[Collected data entries]
theorem wit_engineCommandsComplete_c5 : ∃ (a : Nat) (n : Nat) (ks : List Kernel) (s : State),
    s.Inv ∧ s.eng.op = some (.install a n) ∧ s.installCheck a n = (0, ks) :=
  ⟨0x100000, 1, (State.installCheck (({ day with eng := { op := some (.install 0x100000 1) } }.setBytes 0x100000 (leBytes 4 0x20000 ++ leBytes 1 0 ++ leBytes 1 1 ++ leBytes 2 0 ++ leBytes 8 0x100100 ++ leBytes 4 0x40 ++ leBytes 4 0 ++ leBytes 4 0x1000 ++ leBytes 2 0)).wr F.ENG_STATUS_LIB_BUSY 1) (0x100000) (1)).2, ({ day with eng := { op := some (.install 0x100000 1) } }.setBytes 0x100000 (leBytes 4 0x20000 ++ leBytes 1 0 ++ leBytes 1 1 ++ leBytes 2 0 ++ leBytes 8 0x100100 ++ leBytes 4 0x40 ++ leBytes 4 0 ++ leBytes 4 0x1000 ++ leBytes 2 0)).wr F.ENG_STATUS_LIB_BUSY 1, ⟨by decide +kernel, by decide +kernel, by decide +kernel⟩, by decide +kernel⟩

theorem wit_engineCommandsComplete_c5b : ∃ (a : Nat) (n : Nat) (ks : List Kernel) (s : State),
    s.Inv ∧ s.eng.op = some (.install a n) ∧ s.installCheck a n = (0, ks) :=
  ⟨0, 0, [], { day with eng := { op := some (.install 0 0) } }.wr F.ENG_STATUS_LIB_BUSY 1, ⟨by decide +kernel, by decide +kernel, by decide +kernel⟩, by decide +kernel⟩

theorem wit_engineCommandsComplete_c7 : ∃ (src : Agent) (val : Word) (s : State),
    (KMap.wf (fun _ => {}) s.eng.engines = true) ∧ s.Passes src F.ENG_CTRL_CNT_CLR :=
  ⟨.phobos, mk [(F.ENG_CTRL_CNT_CLR, 1)], { day with eng := { engines := [(0, { mcycle := 7 }), (127, { minstret := 9, vec := 3, tstall := 1, mstall := 2, winTasks := 5 })] } }, by unfold State.Passes; decide +kernel⟩

theorem wit_engineCommandsComplete_c8_1 : ∃ (eng : Fin 128) (slot : Nat) (x : Task) (rd : Fin 32) (rs1 : Fin 32) (rs2 : Fin 32) (imm : Int) (s : State),
    s.running eng = some (slot, x) ∧ s.engineHeld eng = false ∧ x.isLibrary = false ∧ (s.engine eng).waiting = false ∧ -2048 ≤ imm ∧ imm < 2048 ∧ s.fetchInstr x ((s.engine eng).regs).pc = .word (mkI 0x13 0 rd rs1 imm) 4 :=
  ⟨3, 0, kernelJob, 31, 6, 0, -2048, kernelAt (mkI 0x13 0 31 6 (-2048)), by decide +kernel⟩

theorem wit_engineCommandsComplete_c8_1b : ∃ (eng : Fin 128) (slot : Nat) (x : Task) (rd : Fin 32) (rs1 : Fin 32) (rs2 : Fin 32) (imm : Int) (s : State),
    s.running eng = some (slot, x) ∧ s.engineHeld eng = false ∧ x.isLibrary = false ∧ (s.engine eng).waiting = false ∧ -2048 ≤ imm ∧ imm < 2048 ∧ s.fetchInstr x ((s.engine eng).regs).pc = .word (mkI 0x13 0 rd rs1 imm) 4 :=
  ⟨3, 0, kernelJob, 0, 0, 0, 2047, kernelAt (mkI 0x13 0 0 0 2047), by decide +kernel⟩

theorem wit_engineCommandsComplete_c8_2 : ∃ (eng : Fin 128) (slot : Nat) (x : Task) (rd : Fin 32) (rs1 : Fin 32) (rs2 : Fin 32) (imm : Int) (s : State),
    s.running eng = some (slot, x) ∧ s.engineHeld eng = false ∧ x.isLibrary = false ∧ (s.engine eng).waiting = false ∧ -2048 ≤ imm ∧ imm < 2048 ∧ s.fetchInstr x ((s.engine eng).regs).pc = .word (mkI 0x03 2 rd rs1 imm) 4 ∧ (wrap32 ((((s.engine eng).regs).rx rs1 : Int) + imm)) % 4 = 0 ∧ (wrap32 ((((s.engine eng).regs).rx rs1 : Int) + imm)) + 4 ≤ x.lmSize :=
  ⟨3, 0, kernelJob, 6, 6, 0, -4, kernelAt (mkI 0x03 2 6 6 (-4)), by decide +kernel⟩

theorem wit_engineCommandsComplete_c8_3 : ∃ (eng : Fin 128) (slot : Nat) (x : Task) (rd : Fin 32) (rs1 : Fin 32) (rs2 : Fin 32) (imm : Int) (s : State),
    s.running eng = some (slot, x) ∧ s.engineHeld eng = false ∧ x.isLibrary = false ∧ (s.engine eng).waiting = false ∧ -2048 ≤ imm ∧ imm < 2048 ∧ s.fetchInstr x ((s.engine eng).regs).pc = .word (mkS 0x23 2 rs1 rs2 imm.toNat) 4 ∧ 0 ≤ imm ∧ (wrap32 ((((s.engine eng).regs).rx rs1 : Int) + imm)) % 4 = 0 ∧ (wrap32 ((((s.engine eng).regs).rx rs1 : Int) + imm)) + 4 ≤ x.lmSize :=
  ⟨3, 0, kernelJob, 0, 6, 7, 36, kernelAt (mkS 0x23 2 6 7 36), by decide +kernel⟩

theorem wit_laneCommandsComplete_c1 : ∃ (src : Agent) (g : Fin 4) (val : Word) (s : State),
    s.Inv ∧ s.Passes src (F.SLK_G_CFG_EN g) ∧ s.rd (F.SLK_G_CFG_EN g) = 0 ∧ (F.SLK_G_CFG_EN g).of val = 1 ∧ (F.SLK_G_CFG_LOOP g).of val = 0 ∧ (F.SLK_G_CFG_TX_MODE g).of val ≤ 1 ∧ s.laneUnderTest (0x20 + g) = false :=
  ⟨.phobos, 3, mk [(F.SLK_G_CFG_EN 3, 1), (F.SLK_G_CFG_WIDTH 3, 3), (F.SLK_G_CFG_TX_MODE 3, 1)], put day [(F.SLK_L_STATUS_LSTATE 35, 2)], ⟨by decide +kernel, by decide +kernel, by decide +kernel⟩, by unfold State.Passes; decide +kernel⟩

theorem wit_laneCommandsComplete_c2 : ∃ (src : Agent) (g : Fin 4) (val : Word) (inc : BitVec 18) (s : State),
    s.Inv ∧ s.Passes src (F.SLK_G_CFG_EN g) ∧ s.grpCfgBad g (val ||| 0x40000000) = false ∧ s.rd (F.SLK_G_CFG_EN g) = 1 ∧ (F.SLK_G_CFG_EN g).of val = 1 ∧ (F.SLK_G_CFG_LOOP g).of val = s.rd (F.SLK_G_CFG_LOOP g) ∧ s.laneUnderTest (0x20 + g) = false :=
  ⟨.phobos, 3, mk [(F.SLK_G_CFG_EN 3, 1), (F.SLK_G_CFG_WIDTH 3, 3)] ||| 0x40000000, 0b100000000000000001, put day [(F.SLK_G_CFG_EN 3, 1), (F.SLK_G_CFG_WIDTH 3, 3), (F.SLK_G_HCRC_ERR_COUNT 3, 9)], ⟨by decide +kernel, by decide +kernel, by decide +kernel⟩, by unfold State.Passes; decide +kernel⟩

theorem wit_laneCommandsComplete_c3_1 : ∃ (l : Fin 36) (s : State),
    s.Inv ∧ s.laneUsed l = true ∧ s.rd (F.SLK_L_STATUS_LSTATE l) = 0 :=
  ⟨35, put day [(F.SLK_G_CFG_EN 3, 1)], ⟨by decide +kernel, by decide +kernel, by decide +kernel⟩, by decide +kernel⟩

theorem wit_laneCommandsComplete_c3_2 : ∃ (l : Fin 36) (s : State),
    s.Inv ∧ s.laneUsed l = true ∧ s.rd (F.SLK_L_STATUS_LSTATE l) = 1 :=
  ⟨35, put day [(F.SLK_G_CFG_EN 3, 1), (F.SLK_G_STATUS_GSTATE 3, 1), (F.SLK_L_STATUS_LSTATE 35, 1), (F.SLK_L_STATUS_LSTATE 27, 2)], ⟨by decide +kernel, by decide +kernel, by decide +kernel⟩, by decide +kernel⟩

TASK TO COMPLETE:
Count how many lines of the entries contain the word "true"; only the number should appear in the reply.

TASK RESPONSE:
3